So far as the methodology adopted in the making of these orders is concerned, I have particularly had regard to the first, second and fifth Principles laid out in that section.
I am conscious of the fact that significant allegations of violence have been made. The orders proposed by the father, and consented to by the Independent Children’s Lawyer, provide that the children continue to live with their father and for time between the children and their mother to be supervised. In satisfying myself that such orders are in the best interests of the children, I particularly have in mind the comments made by the reporting psychiatrist Dr M earlier referred to.
The facts and circumstances earlier outlined, and in particular, the fact that the mother has played no part in the children’s lives since approximately 2008 and has evidenced on a number of separate occasions an intention not to participate further in parenting proceedings and, within the context of those proceedings, has indicated an unwillingness to discuss issues relating to the children or to agree to any time with the children, all of, in my view, compel a finding that an order for equal shared parental responsibility is not in the interests of these three children.

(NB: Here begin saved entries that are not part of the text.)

/-- Major 0x39 (Table 8-4). -/
def decode39 (w : BitVec 32) : Except DecodeError Instr :=
  let ea := bitAt w 25; let zb := fld w 19 6 == 0#6 && !bitAt w 26; let zd := fld w 7 6 == 0#6
  match (fM5 w).toNat with
  | 0 => checked (!bitAt w 26 && fld w 20 5 == 0#5) (.slotw (bitAt w 19) ea (fD w) (fA w))
  | 1 => checked (zb && zd) (.slotr ea (fA w)) | 2 => checked (zb && zd) (.slotp ea (fA w))
  | 3 => checked (zb && zd) (.slote ea (fA w))
  | _ => .error .reservedFunction

/-- A 32-bit word by its major opcode (Table 4-14). -/
def decode32 (w : BitVec 32) : Except DecodeError Instr :=
  let ea := bitAt w 25; let eb := bitAt w 26; let d := fD w; let a := fA w; let b := fB w; let c := fC w
  let zd := fld w 7 6 == 0#6
  let zb := fld w 19 6 == 0#6 && !eb
  let zm5 := fM5 w == 0#5
  let zm2 := fM2 w == 0#2
  let zf3 := fWF3 w == 0#3
  let zimm := fImm16 w == 0#16
  match (fld w 1 6).toNat with
  | 0x01 => decode01 w
  | 0x02 => decode02 w
  | 0x03 => decode03 w
  | 0x04 => checked zm2 (.imad d a b c)
  | 0x05 => match (fM2 w).toNat with
    | 0 => checked true (.imadwUint d a b c) | 1 => checked true (.imadwInt d a b c) | _ => .error .reservedFunction
  | 0x06 => match (fM5 w).toNat with
    | 0 => checked true (.iaddw ea eb d a b) | 1 => checked true (.isubw ea eb d a b) | 2 => checked true (.shlw ea eb d a b)
    | _ => .error .reservedFunction
  | 0x07 => selected (ICond.ofCode (fM5 w)) fun k => .ok (.icmp k ea eb d a b)
  | 0x08 => checked zm2 (.sel d a b c)
  | 0x09 => match (fM2 w).toNat with
    | 0 => checked (fld w 19 6 == 0#6) (.bfe d a c) | 1 => checked (fld w 19 6 == 0#6) (.bfeu d a c)
    | 2 => .ok (.bfi d a b c) | _ => .ok (.bperm d a b c)
  | 0x0A => match (fWF3 w).toNat with
    | 0 => .ok (.movi d (fImm16 w)) | 1 => .ok (.movhi d (fImm16 w)) | _ => .error .reservedFunction
  | 0x0B => .ok (.fadd (bitAt w 31) (bitAt w 30) (bitAt w 29) (Rnd.ofCode (fld w 27 2)) ea eb d a b)
  | 0x0C => .ok (.fmul (bitAt w 31) (bitAt w 30) (bitAt w 29) (Rnd.ofCode (fld w 27 2)) ea eb d a b)
  | 0x0D => if fld w 29 3 == 0#3 then
      (if bitAt w 27 then .ok (.fmax (bitAt w 28) ea eb d a b) else .ok (.fmin (bitAt w 28) ea eb d a b))
      else .error .reservedField
  | 0x0E => .ok (.ffma (Rnd.ofCode (fM2 w)) d a b c)
  | 0x0F => selected (FCond.ofCode (fM5 w)) fun k => .ok (.fcmp k ea eb d a b)
  | 0x10 => decode10 w
  | 0x11 => checked (zb && fld w 29 3 == 0#3) (.frnd (Rnd.ofCode (fld w 27 2)) ea d a)
  | 0x12 => selected (Cvt.ofCode b) fun k => checked (!eb) (.fcvt k (fld w 29 3) (Rnd.ofCode (fld w 27 2)) ea d a)
  | 0x13 => decode13 w
  | 0x14 => .ok (.hpfma (Rnd.ofCode (fM2 w)) d a b c)
  | 0x15 => .ok (.bpfma (Rnd.ofCode (fM2 w)) d a b c)
  | 0x16 => .ok (.fdot (DotKind.ofCode (fM2 w)) d a b c)
  | 0x17 => checked (!bitAt w 31) (.sobol (bitAt w 30) d a b c)
  | 0x18 => checked (fld w 19 6 == 0#6) (.xmov (XMode.ofCode (fld w 25 2)) (fM5 w) d a)
  | 0x19 => .ok (.xfadd (XMode.ofCode (fld w 25 2)) (fM5 w) d a b)
  | 0x1A => .ok (.xiadd (XMode.ofCode (fld w 25 2)) (fM5 w) d a b)
  | 0x1B => selected (VoteKind.ofCode (fM5 w)) fun k => checked zb (.vote k ea d a)
  | 0x1C => selected (RedOp.ofCode (fld w 27 4)) fun k => checked zb (.xred k (bitAt w 31) ea d a)
  | 0x1D => decode1D w
  | 0x1E => match (fM5 w).toNat with
    | 0 => checked true (.tex ea eb d a b) | 1 => checked true (.texg ea eb d a b) | _ => .error .reservedFunction
  | 0x1F => decode1F w
  | 0x20 => .ok (.bra (bitAt w 13) (fld w 7 6) (fld w 14 18))
  | 0x21 => .ok (.brz (bitAt w 13) (fld w 7 6) (fld w 14 18))
  | 0x22 => .ok (.jmp (fld w 7 25))
  | 0x23 => .ok (.call (fld w 7 25))
  | 0x24 => checked (zd && zb && zm5) (.ret ea a)
  | 0x25 => checked (zd && zm5) (.brx ea eb a b)
  | 0x26 => checked (zd && zf3 && fld w 17 15 == 0#15) (.regang (bitAt w 16))
  | 0x27 => checked (zd && zf3 && zimm) .exit
  | 0x28 => match (fWF3 w).toNat with
    | 0 => checked (zd && fld w 18 14 == 0#14) (.bar (fld w 16 2)) | 1 => checked (zd && zimm) .barTeam
    | _ => .error .reservedFunction
  | 0x29 => checked (zd && zf3 && zimm) .yield
  | 0x2A => checked (zd && zimm) (.fence (Scope.ofCode (fld w 13 2)) (bitAt w 15))
  | 0x2B => checked (zd && zf3 && fld w 24 8 == 0#8) (.qfence (fld w 16 8))
  | 0x2C => checked (zd && zf3) (.sleep (fImm16 w))
  | 0x2D => decode2D w
  | 0x2E => decode2E w
  | 0x30 => decodeMem 0 w
  | 0x31 => decodeMem 1 w
  | 0x32 => decodeMem 2 w
  | 0x33 => decodeMem 3 w
  | 0x34 => selected (AtomOp.ofCode (fld w 25 4)) fun op => checked true (.atom op (Scope.ofCode (fld w 29 2)) (bitAt w 31) d a b)
  | 0x35 => selected (AtomOp.ofCode (fld w 25 4)) fun op => checked (!bitAt w 30) (.atoml op (bitAt w 29) (bitAt w 31) d a b)
  | 0x36 => decode36 w
  | 0x37 => decode37 w
  | 0x38 => checked (zd && zb && zm5) (.cpy ea a)
  | 0x39 => decode39 w
  | 0x3A => checked (zd && fld w 30 2 == 0#2) (.qstrm (fld w 27 3) ea eb a b)
  | 0x3B => checked (fld w 30 2 == 0#2) (.mma (bitAt w 29) (bitAt w 28) (bitAt w 27) (bitAt w 26) (bitAt w 25) d a b)
  | 0x3C => selected (PackFmt.ofCode (fM5 w)) fun k => checked true (.mpack k ea eb d a b)
  | 0x3D => match (fWF3 w).toNat with
    | 0 => checked (zd && zimm) .mtake | 1 => checked zd (.mpass (fImm16 w)) | _ => .error .reservedFunction
  | 0x3E => match (fM5 w).toNat with
    | 0 => checked (zd && zb) (.tspawn ea a) | 1 => checked (zd && zb) (.tsucc ea a) | _ => .error .reservedFunction
  | _ => .error .reservedMajor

The proposed orders seek an order that “the father have sole parental responsibility for the children”. It seems to me highly arguable that such an order has the effect of excluding one parent from all decision making in respect of the children insofar as long term issues are concerned.
I am concerned that such an order is, then, a significant interference with the basic rights of an individual.

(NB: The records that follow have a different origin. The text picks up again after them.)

/-- The window that binds an offset, if any, and the sector's number. -/
def windowAt (t : Team) (side off : Nat) : Option (Window × Nat) :=
  (t.windows.find? (fun w => w.side = side && w.soff ≤ off && off < w.soff + w.len)).map (fun w => (w, (off - w.soff) / 128))

/-- Whether a sector of a window is filled, and its dirty bytes (R140). -/
def sectorFilled (w : Window) (n : Nat) : Bool := (tget? w.pages n).isSome
def sectorDirty (w : Window) (n : Nat) : BitVec 128 := match tget? w.sectors n with | some x => x.dirty | none => 0

/-- The offsets among the bytes of a window's sector that `mask` names and that are poisoned. -/
def sectorBad (t : Team) (w : Window) (n : Nat) (mask : BitVec 128) : List Nat :=
  (List.range 128).filter (fun i => mask.getLsbD i && t.bad.contains (scratchKey w.side (w.soff + 128 * n + i)))

/-- A team's window replaced. -/
def setWindow (t : Team) (w : Window) : Team :=
  { t with windows := t.windows.map (fun x => if x.side = w.side && x.num = w.num then w else x) }

/-- Stash sectors that hold the 128-byte sector at a physical address, as team, window and sector number (R141). -/
def stashHolders (s : State) (pa : Nat) : List (Nat × Window × Nat) :=
  s.work.teams.flatMap (fun e => e.2.windows.flatMap (fun w =>
    (w.pages.filter (fun x => x.2 = pa / 128 * 128)).map (fun x => (e.1, w, x.1))))

/-- A core's L1 sector that holds an address. -/
def l1Find (s : State) (c pa : Nat) : Option L1Sector := (coreOf s c).l1.find? (fun x => x.pa = pa / 128 * 128)

/-- Bytes of a core's view of memory: its dirty L1 bytes over the home's, or its whole L1 sector at narrow scope. -/
def viewBytes (s : State) (c p : Nat) (g : Bool) (pa n : Nat) (narrow : Bool) : List Byte :=
  match l1Find s c pa with
  | some x =>
    let under := l2Read s p g pa n
    (List.range n).map (fun i =>
      if narrow || x.dirty.getLsbD (pa % 128 + i) then x.data.getD (pa % 128 + i) 0 else under.getD i 0)
  | none => l2Read s p g pa n

/-- Bytes placed in a held L1 sector, and marked dirty or clean. -/
def patchL1 (s : State) (c pa : Nat) (bs : List Byte) (dirty : Bool) : State :=
  modCore s c (fun k => { k with l1 := k.l1.map (fun x =>
    if x.pa = pa / 128 * 128 then
      (List.range bs.length).foldl (fun x i =>
        let b := pa % 128 + i
        { x with data := x.data.set b (bs.getD i 0),
                 dirty := if dirty then x.dirty ||| (1#128 <<< b) else x.dirty &&& ~~~(1#128 <<< b) }) x
    else x) })

/-- Bytes of a sector placed in a core's copy of it, `mask` naming them; what is dirty there stays dirty. -/
def mergeL1 (s : State) (c base : Nat) (mask : BitVec 128) (data : List Byte) : State :=
  modCore s c (fun k => { k with l1 := k.l1.map (fun y =>
    if y.pa = base then
      { y with data := (List.range 128).map (fun i => if mask.getLsbD i then data.getD i 0 else y.data.getD i 0) }
    else y) })

/-- Whether a scope is narrow for a team (R143): group scope, or team scope in a team on one core. -/
def narrowScope (pair : Bool) (sc : Scope) : Bool :=
  match sc with | .grp => true | .team => !pair | .dev => false | .sys => false

/-- Whether a scope reaches the device. -/
def wideScope (sc : Scope) : Bool := match sc with | .dev => true | .sys => true | _ => false

/-! ### Translation (R152 to R155) -/

/-- What an access needs of a leaf. -/
inductive Acc where | r | w | rw | x | any
  deriving DecidableEq, Repr

/-- The end of a walk: a leaf, a storage-backed page, a copy-on-write, a cause (Table of R154), or a table in memory that is not ready
(R336). -/
inductive Walk where
  | leaf (e : TlbEntry)
  | page (entry value : Nat)
  | cow (entry desc : Nat)
  | fault (cause : Nat)
  | hold
  deriving DecidableEq, Repr

/-- Whether the port and namespace slot of a storage-backed leaf are configured (R332); the ports of a part are 0 to NSSD - 1 (log entry
85). -/
def nsEntry (s : State) (p slot : Nat) : Nat := readNum s (bankPair s p 0x1E5 0x1E6 + 8 * slot) 8
def nsConfigured (s : State) (p port slot : Nat) : Bool :=
  let e := nsEntry s p slot
  bit e 63 && bits e 62 35 = 0 && bits e 34 32 = port && (bankReg s p 0x1EA).getLsbD port && port < s.units.fuses.nssd &&
    !s.units.badNs.contains (port, e % 2 ^ 32)

/-- Whether a leaf's permissions allow an access. -/
def permits (a : Acc) (r w x : Bool) : Bool :=
  match a with | .r => r | .w => w | .rw => r && w | .x => x | .any => true

def needsWrite (a : Acc) : Bool := match a with | .w => true | .rw => true | _ => false

/-- Whether the functions that an access to a physical address uses are ready (R336). -/
def unitsReady (s : State) (pa : Nat) : Bool :=
  s.units.ready.getLsbD 2 &&
    (match paTarget s pa with
     | .local => s.units.ready.getLsbD 1
     | .host => s.units.ready.getLsbD 5
     | .peer _ => s.units.ready.getLsbD 7
     | .none => true)

/-- The 64 KiB page of a level-0 entry `e` at `ea` with C = 1 (R152): its frame, and whether every entry has D set; none where its 16 entries
disagree. -/
def contigPage (s : State) (ea e : Nat) : Option (Nat × Bool) :=
  let first := ea / 128 * 128
  let f := bits (readNum s first 8) 51 12
  let es := (List.range 16).map (fun k => (k, readNum s (first + 8 * k) 8))
  if f % 16 = 0 && es.all (fun x => x.2 % 4 = 1 && bit x.2 2 && bit x.2 8 && !bit x.2 7 && bits x.2 11 10 = 0 &&
      bits x.2 6 3 = bits e 6 3 && bits x.2 51 12 = f + x.1) then
    some (f * 4096, es.all (fun x => bit x.2 9))
  else none

/-- The translation that a level-0 leaf gives an access: that of its 64 KiB page where its 16 entries agree, but for a write while one of them
has D clear, which sets D in its own entry (R152, R155). -/
def contigLeaf (s : State) (va : Nat) (a : Acc) (e : Nat) (x : TlbEntry) : TlbEntry :=
  match (if bit e 8 then contigPage s x.entry e else none) with
  | some (f, d) => if needsWrite a && !d then x else { x with va := va / 2 ^ 16 * 2 ^ 16, bits := 16, frame := f, dirty := d }
  | none => x

/-- The 4 KiB part of a leaf's page that an address lies in. -/
def smallLeaf (va : Nat) (x : TlbEntry) : TlbEntry :=
  if x.bits = 16 then { x with va := va / 4096 * 4096, bits := 12, frame := x.frame + va % 2 ^ 16 / 4096 * 4096 } else x

/-- One level of a walk (R152 to R154); a pointer goes to the level below. A storage-backed or dedup-shared entry whose L bit is 0 breaks
Table 6-5, which gives no result for it: the model's cause 0x04 is log entry 86. -/
def walkLevel (s : State) (p va : Nat) (a : Acc) : Nat → Nat → Walk
  | 0, _ => .fault 4
  | n + 1, table =>
    let lvl := n
    let ea := table + 8 * (va / 2 ^ (12 + 9 * lvl) % (if lvl = 4 then 256 else 512))
    if !paOk s ea then .fault 4
    else if !unitsReady s ea then .hold
    else
      let e := readNum s ea 8
      let vbase := va / 2 ^ (12 + 9 * lvl) * 2 ^ (12 + 9 * lvl)
      match e % 4 with
      | 0 => .fault 4
      | 1 =>
        if bits e 11 10 ≠ 0 || bit e 7 then .fault 4
        else if !bit e 2 then
          if bits e 9 3 ≠ 0 then .fault 4 else walkLevel s p va a n (bits e 51 12 * 4096)
        else if 3 ≤ lvl || (bit e 8 && lvl ≠ 0) || (bits e 51 12 * 4096) % 2 ^ (12 + 9 * lvl) ≠ 0 then .fault 4
        else if !permits a (bit e 3) (bit e 4) (bit e 5) then .fault 5
        else .leaf (contigLeaf s va a e
          { part := p, va := vbase, bits := 12 + 9 * lvl, frame := bits e 51 12 * 4096, r := bit e 3, w := bit e 4, x := bit e 5,
            g := bit e 6, dirty := bit e 9, entry := ea, desc := 0 })
      | 2 =>
        if lvl ≠ 0 || bit e 7 || !bit e 2 then .fault 4
        else if !nsConfigured s p (bits e 10 8) (bits e 14 11) then .fault 4
        else .page ea e
      | _ =>
        if lvl ≠ 0 || bits e 63 52 ≠ 0 || !bit e 2 then .fault 4
        else
          let d := bits e 51 6 * 64
          let f := if paOk s d then readNum s d 8 else 0
          if paOk s d && !unitsReady s d then .hold
          else if !bit f 0 then .fault 4
          else if !permits (match a with | .rw => .r | .w => .any | b => b) true false (bit e 4) then .fault 5
          else if needsWrite a then (if bit e 3 then .cow ea d else .fault 5)
          else .leaf
            { part := p, va := vbase, bits := 12, frame := bits f 51 12 * 4096, r := true, w := false, x := bit e 4,
              g := bit e 5, dirty := false, entry := ea, desc := d }

/-- The frame of a dedup descriptor (R161). -/
def descFrame (s : State) (d : Nat) : Nat := bits (readNum s d 8) 51 12 * 4096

However, again by reason of the circumstances earlier outlined, it seems to me that such an order is appropriate and in the children’s best interests in this case.
I note in that respect that, by reason of the provisions of s.65DAC of the Act, if an order was to provide that the parents share responsibility for a child (whether equally or otherwise) there would be, by reason of that section, a mandatory requirement for the parties to consult and to make a genuine effort to come to a joint decision about that issue.
Whilst the circumstance earlier referred to might persuade a Court that some form of consultation prior to a party making the ultimate parenting decision with respect to a major long term issue is in the children’s best interests, in the particular circumstances of this case where the mother has, over what is now a reasonably significant period of time, steadfastly indicated an unwillingness to so participate, it seem to me appropriate and in the children’s best interests to make orders in terms of those sought by the father and agreed to by the Independent Children’s Lawyer.
For those reasons I will make orders in accordance with the Minutes of Order proposed by the father and agreed to by the Independent Children’s Lawyer.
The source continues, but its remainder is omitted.